当前位置:网站首页>I want to say more about this communication failure

I want to say more about this communication failure

2022-07-06 17:58:00 Fresh jujube class

This few days , Everyone is paying attention to Japanese telecom operators KDDI Large scale communication failure .

This fault has a great impact , Involving the whole territory of Japan , common 3915 Million users . and , The fault lasts for a long time , It took almost two days , It's basically recovered .

The specific cause of the failure , I see many official account have been written , I will not repeat the analysis .

Today's article , I want to enlarge the topic , Have an in-depth chat with you —— all 2022 Years. , Why are there so many failures in our communication network , as well as , Do we have the ultimate solution .

ea3cc9c957e046ce4e220faacea0f479.png

█  Communication failure : A game that lasts for a hundred years

Fault is the natural attribute of communication network . Just like people get sick , Since the birth of communication network , It is accompanied by failure . Or say , We are in the process of troubleshooting , To create a communication network .

ca7e1014995f24cdc17e9e73a7f9eb18.jpeg

After solving countless troubles, father bell , Just invented the telephone

For more than 100 years , Countless correspondents , They are fighting and playing games with the fault unremittingly . They have worked hard to develop various technologies , Various means have been used , Fight against communication failure .

On a macro level , The effect of the struggle is remarkable . With the continuous accumulation of experience , With the continuous progress of Technology , The probability of communication network failure is declining .

Young readers may not know ,20 Many years ago , The landline cannot be dialed ( There are not many families with telephones ), It's the same as cutting off water and power , It's a common phenomenon .10 Many years ago , The mobile phone cannot be dialed , Don't go online , It is also a common phenomenon .

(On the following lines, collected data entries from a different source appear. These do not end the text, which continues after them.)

-- ==== Sys2Proof/Machine/Keys.lean ====
section
/-! DEFINITION. Machine/Keys.lean: root secret, counters, life cycle, key-update messages, the key-blob region, tamper and
zeroization (R426 to R444, R448, R449). -/

namespace Sys2Proof.Machine

/-! ### Counters (R430, R431) -/

/-- A counter advance is written to the private array; it never lowers the counter. -/
def counterAdvance (s : State) (which value : Nat) : State :=
  { s with counterWrites := stInsert (max value (stGet 0 s.counterWrites which)) s.counterWrites which }

/-- The BSVN floor follows the smallest BSVN of the active planes (R431). -/
def bsvnRaise (s : State) : State :=
  let l := ((List.range 14).filter fun r => r ≠ 0 && s.regionOn r).map fun r => (s.active r).bsvn
  match l with
  | [] => s
  | a :: l =>
    let m := l.foldl min a
    if s.priv.bsvn < m then counterAdvance s 1 m else s

/-! ### Attribute words (R434, R435) -/

/-- A word of the Iceveto IV form as a native word; none where it is refused. -/
def iceNative (w : Nat) : Option Nat :=
  let cls := bitsOf w 10 8
  let id := w % 16
  if w / 2 ^ 11 ≠ 0 || cls < 1 || 4 < cls then none
  else
    let masters := if id = 15 then 2 ^ 17 - 1 else 2 ^ id ||| (if cls = 4 then 2 ^ 16 else 0)
    some (cls + 8 * bitsOf w 4 4 + 16 * (3 * bitsOf w 5 5 + 4 * bitsOf w 6 6 + 8 * bitsOf w 7 7) + 2 ^ 15 * masters)

/-- A native word is valid for a key of an AES slot, or for a VERIFY key. -/
def attrValid (w : Nat) (verify : Bool) : Bool :=
  (if verify then attrUsage w == 5 else decide (1 ≤ attrUsage w ∧ attrUsage w ≤ 4) && bitsOf w 10 9 == 0)
    && !bitOf w 8 && bitsOf w 14 11 == 0

/-- The native attribute word of a message (R435); none where check 7 refuses it. -/
def msgAttr (op form w : Nat) : Option Nat :=
  let native := if form = 1 then (if op = 2 then none else iceNative w) else some w
  native.filter fun a => attrValid a (op == 2)

/-! ### The life cycle (R432, R433) -/

/-- A key-update operation is accepted in the present life-cycle state. -/
def opAccepted (s : State) (op : Nat) : Bool :=
  !s.flag KEY_STAT_ZEROIZING &&
  match s.priv.lc with
  | 1 => op == 4 || op == 5
  | 2 => op == 1 || op == 2 || op == 3 || op == 4 || op == 6
  | _ => false

/-- ROM keys sign in the present state (R432). -/
def romSigns (s : State) : Bool := s.priv.lc ≠ 2 || s.priv.vendor

/-- A ROM public key, X ‖ Y: 1 the image key, 2 the bitstream key (log entry 20). -/
def romKey (which : Nat) : List Nat := (List.range 64).map fun i => Config.romKey (64 * (which - 1) + i) % 256

/-- The public key that a SIGNER_ID names for an image (`image`) or a bitstream; none where it is not accepted (R448). -/
def signerKey (s : State) (id : Nat) (image : Bool) : Option (List Nat) :=
  if id = 0xFFFFFF01 then (if image && romSigns s then some (romKey 1) else none)
  else if id = 0xFFFFFF02 then (if !image && romSigns s then some (romKey 2) else none)
  else if 1 ≤ id && id ≤ 255 && s.priv.lc = 2 && slotAllows s id 5 13 && bitOf (s.slot id).attr (if image then 9 else 10) then
    some (octNats (s.slot id).key)
  else none

/-! ### The key-blob region (R410, R441 to R443) -/

/-- First page of half A, or B. -/
def keyHalf (s : State) (b : Bool) : Nat := 128 * (keySector s + if b then 8 else 0)

/-- The pages of a half that are programmed. -/
def halfPages (s : State) (b : Bool) : List (Nat × FlashPage) :=
  s.flash.filter fun e => decide (keyHalf s b ≤ e.1 ∧ e.1 < keyHalf s b + 1024)

/-- Half B is the active one: it alone holds programmed pages. -/
def halfB (s : State) : Bool := (halfPages s false).isEmpty && !(halfPages s true).isEmpty

/-- ATTR ‖ SLOT ‖ FLAGS ‖ KEYLEN ‖ key padded with zeros to 64 octets. -/
def keyBody (slot flags attr : Nat) (key : List Byte) : List Byte :=
  leBytes 4 attr ++ leBytes 1 slot ++ leBytes 1 flags ++ leBytes 2 key.length ++ (key ++ List.replicate 64 0).take 64

/-- A storage record of 128 octets (R441). -/
def keyRecord (s : State) (slot flags counter attr : Nat) (key : List Byte) : List Byte :=
  let body := leBytes 4 0x424B4854 ++ leBytes 1 slot ++ leBytes 1 flags ++ leBytes 2 key.length ++ leBytes 4 counter ++ leBytes 4 attr
    ++ natOcts (kwWrap (storageKey s) (octNats (keyBody slot flags attr key))) ++ List.replicate 28 0
  body ++ leBytes 4 (crc32 (octNats body))

/-- A record that is good: slot, tombstone, ICV, COUNTER, ATTR and key. -/
structure KeyRec where
  slot : Nat
  tomb : Bool
  icv : Bool
  counter : Nat
  attr : Nat
  key : List Byte
  sector : Nat
  deriving DecidableEq, Repr

/-- The record of a page, where it is good (R443 step 2). -/
def keyRecordOf (s : State) (sector : Nat) (l : List Byte) : Option KeyRec :=
  let le (o n : Nat) := ofLe ((l.drop o).take n)
  if le 0 4 ≠ 0x424B4854 || crc32 (octNats (l.take 124)) ≠ le 124 4 then none
  else
    match kwUnwrap (storageKey s) (octNats ((l.drop 16).take 80)) with
    | none => none
    | some w =>
      let w := natOcts w
      if w.take 4 = (l.drop 12).take 4 && (w.drop 4).take 4 = (l.drop 4).take 4 then
        some { slot := le 4 1, tomb := bitOf (le 5 1) 0, icv := bitOf (le 5 1) 1, counter := le 8 4, attr := le 12 4
               key := (w.drop 8).take (le 6 2), sector := sector }
      else none

/-- The records of programmed pages, and how many pages are ignored. -/
def recordsOf (s : State) : List (Nat × FlashPage) → List KeyRec × Nat × State
  | [] => ([], 0, s)
  | e :: l =>
    match pageRead s e.1 with
    | (none, s) => let (r, n, s) := recordsOf s l; (r, n + 1, s)
    | (some o, s) =>
      match keyRecordOf s (e.1 / 128) o with
      | some x => let (r, n, s) := recordsOf s l; (x :: r, n, s)
      | none => let (r, n, s) := recordsOf s l; (r, n + 1, s)

/-- The newest record of a slot. -/
def newestOf (l : List KeyRec) (slot : Nat) : Option KeyRec :=
  (l.filter fun r => r.slot = slot).foldl (fun b r => match b with | some x => if x.counter < r.counter then some r else b | none => some r) none

/-- A page is programmed with a record, the rest of the page 0xFF. -/
def pagePut (s : State) (p : Nat) (l : List Byte) : State :=
  (s.setFpage p { written := true, data := (l ++ List.replicate 512 0xFF).take 512, root := s.priv.root.getD [] }).bump FLC_PROG_COUNT

/-- Records programmed into pages in a row. -/
def pagesPut (s : State) (p : Nat) : List KeyRec → State
  | [] => s
  | r :: l => pagesPut (pagePut s p (keyRecord s r.slot (2 * b2n r.icv) r.counter r.attr r.key)) (p + 1) l

/-- A half is erased. -/
def halfErase (s : State) (b : Bool) : State :=
  forBelow 8 (fun s i => (sectorFill s (keyHalf s b / 128 + i) {}).bump FLC_ERASES_COUNT) s

/-- The next erased page of the active half; none where it is full. -/
def nextPage (s : State) : Option Nat :=
  ((List.range 1024).map (keyHalf s (halfB s) + ·)).find? fun p => let x := s.fpage p; !x.written && x.known

/-- Compaction (R442), without its time. -/
def keyCompact (s : State) : State :=
  let b := halfB s
  let s := halfErase s (!b)
  let (l, _, s) := recordsOf s (halfPages s b)
  let keep := (List.range 256).filterMap fun n => (newestOf l n).filter fun r => !r.tomb
  halfErase (pagesPut s (keyHalf s (!b)) keep) b

/-- FLC_WPROT covers the key-blob region: the controller refuses Sorrel's record too (R415, log entry 167). -/
def keyProtected (s : State) : Bool := s.flag FLC_WPROT_KEYBLOB

/-- A record is written to the next erased page of the active half, after compaction where it is full; `stored` says that it reads
back equal (R441, R442). -/
def keyStore (s : State) (record : List Byte) (stored : Bool) : State :=
  if keyProtected s then s else
  let s := if (nextPage s).isNone then keyCompact s else s
  match nextPage s with
  | none => s
  | some p => if stored then pagePut s p record else s.setFpage p { written := true, known := false }

/-- A slot's transmit counter starts at its reservation, and the next reservation is written (R447). -/
def slotLoad (s : State) (n attr : Nat) (icv : Bool) (key : List Byte) (res : Nat) : State :=
  s.setSlot n { attr := attr, key := key, icv := icv, txfc := min res 0xFFFFFFFF, res := res, resWriting := attrUsage attr == 4 }

/-- The AES slots are loaded from the key-blob region (R443); KU is raised like any counter (R430). -/
def keyLoad (s : State) : State :=
  let (l, bad, s) := recordsOf s (halfPages s false ++ halfPages s true)
  let best := (List.range 256).filterMap fun n => (newestOf l n).filter fun r => !r.tomb && r.slot ≠ 0
  let s := best.foldl (fun s r => slotLoad s r.slot r.attr r.icv r.key (match s.priv.res.find? (·.1 = r.slot) with | some e => e.2 | none => 0)) s
  let top := (l.map (·.counter)).foldl max 0
  let s := if s.priv.ku < top then counterAdvance s 0 top else s
  let torn := ((List.range 16).map (keySector s + ·)).filter fun n => stGet false s.flashCells n && !(best.any fun r => r.sector = n)
  let s := torn.foldl (fun s n => flcQueueJob s { who := 7, op := 2, sector := n }) s
  ((s.bumpBy (KEY_CNT_COUNT 2) best.length).bumpBy (KEY_CNT_COUNT 3) bad).setFld KEY_STAT_LOADED 1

222ddc5e36d18e10d1e228356648b084.jpeg

In the past ten years , These phenomena are becoming increasingly rare . Once in a while , Instead, people will feel very strange . The Internet is down , The first reaction of many people is that their mobile phone is broken , Or I owe you , Restart or recharge quickly . isn't it? ?

We are now in an information society , Communication network is the same as hydropower , Is an important infrastructure . Our work and life , And the operation of all walks of life , Can not be separated from the communication network .

Under such premise , As a state-owned enterprise , As the construction and maintenance of the network , We will always put the security and stability of the network first .

196c5f4cf8c35fcac1b1399ff7584820.jpeg

For network stability , The Ministry of industry and information technology has set strict assessment indicators for operators . If there is a network failure in a province or city , The top leaders must bear the responsibility , Career worries .

Pressure from operator leaders , Will be passed on to employees , It will also be passed on to equipment manufacturers and outsourcers .

Now the market competition is so fierce , Once something happens , Or huge compensation , Or lose the market share of this province , This is an unbearable loss for equipment manufacturers and outsourcers .

So , The entire communication industry is concerned about the security and stability of the communication network , Attention must be enough . The key , It's still a question of ability and execution .

█  The weakness of communication network , Where on earth ?

First , I want to talk about the definition of security level of communication network .

Depending on the scene , The security of communication network is divided into different levels . From low to high , They are family level 、 Enterprise class 、 Telecommunication level .

e9a44aeb2e31c205a60322f98c37663a.jpeg

Security level of communication system

Like the router we use at home , All belong to family level . The safety and reliability of this equipment is very low , Bad is bad , It is easy to cause network interruption .

Enterprise level , It is the network equipment used in the unit . According to the network size and the number of users , Enterprise level equipment has high safety and reliability , It is not easy to interrupt the service .

Requirements for carrier grade , Even higher . Like moving 、 telecom 、 Unicom , Their network , To provide services for hundreds of millions of users , It is absolutely not allowed to break down easily . Generally speaking , Carrier level reliability , To achieve 5 individual 9 The above criteria .

95e01f28384ba0897b1211b71b9d4283.png

Today, Xiaozao Jun talked about communication network , It refers to the public communication network of operators facing the public , Including cellular mobile communication network , It also includes fixed line broadband network . They all belong to the carrier class .

The architecture of cellular mobile communication network and fixed broadband network is similar , The main difference is that Access network part .

8a3ac65b73e05d6fe474bbbfb8ef1640.png

Cellular mobile communication network is a wireless access network , The access device is a base station . The fixed broadband network is a wired access network , The access device is PON equipment ( Passive optical network equipment , Including the light cat ).

Let's take the cellular mobile communication network as an example , Analyze .

Public communication network , It serves hundreds of millions of user groups , therefore , A pyramid level architecture is usually used , The core network is the core , Transmission network ( Bearer network ) As the backbone , The access network is limb .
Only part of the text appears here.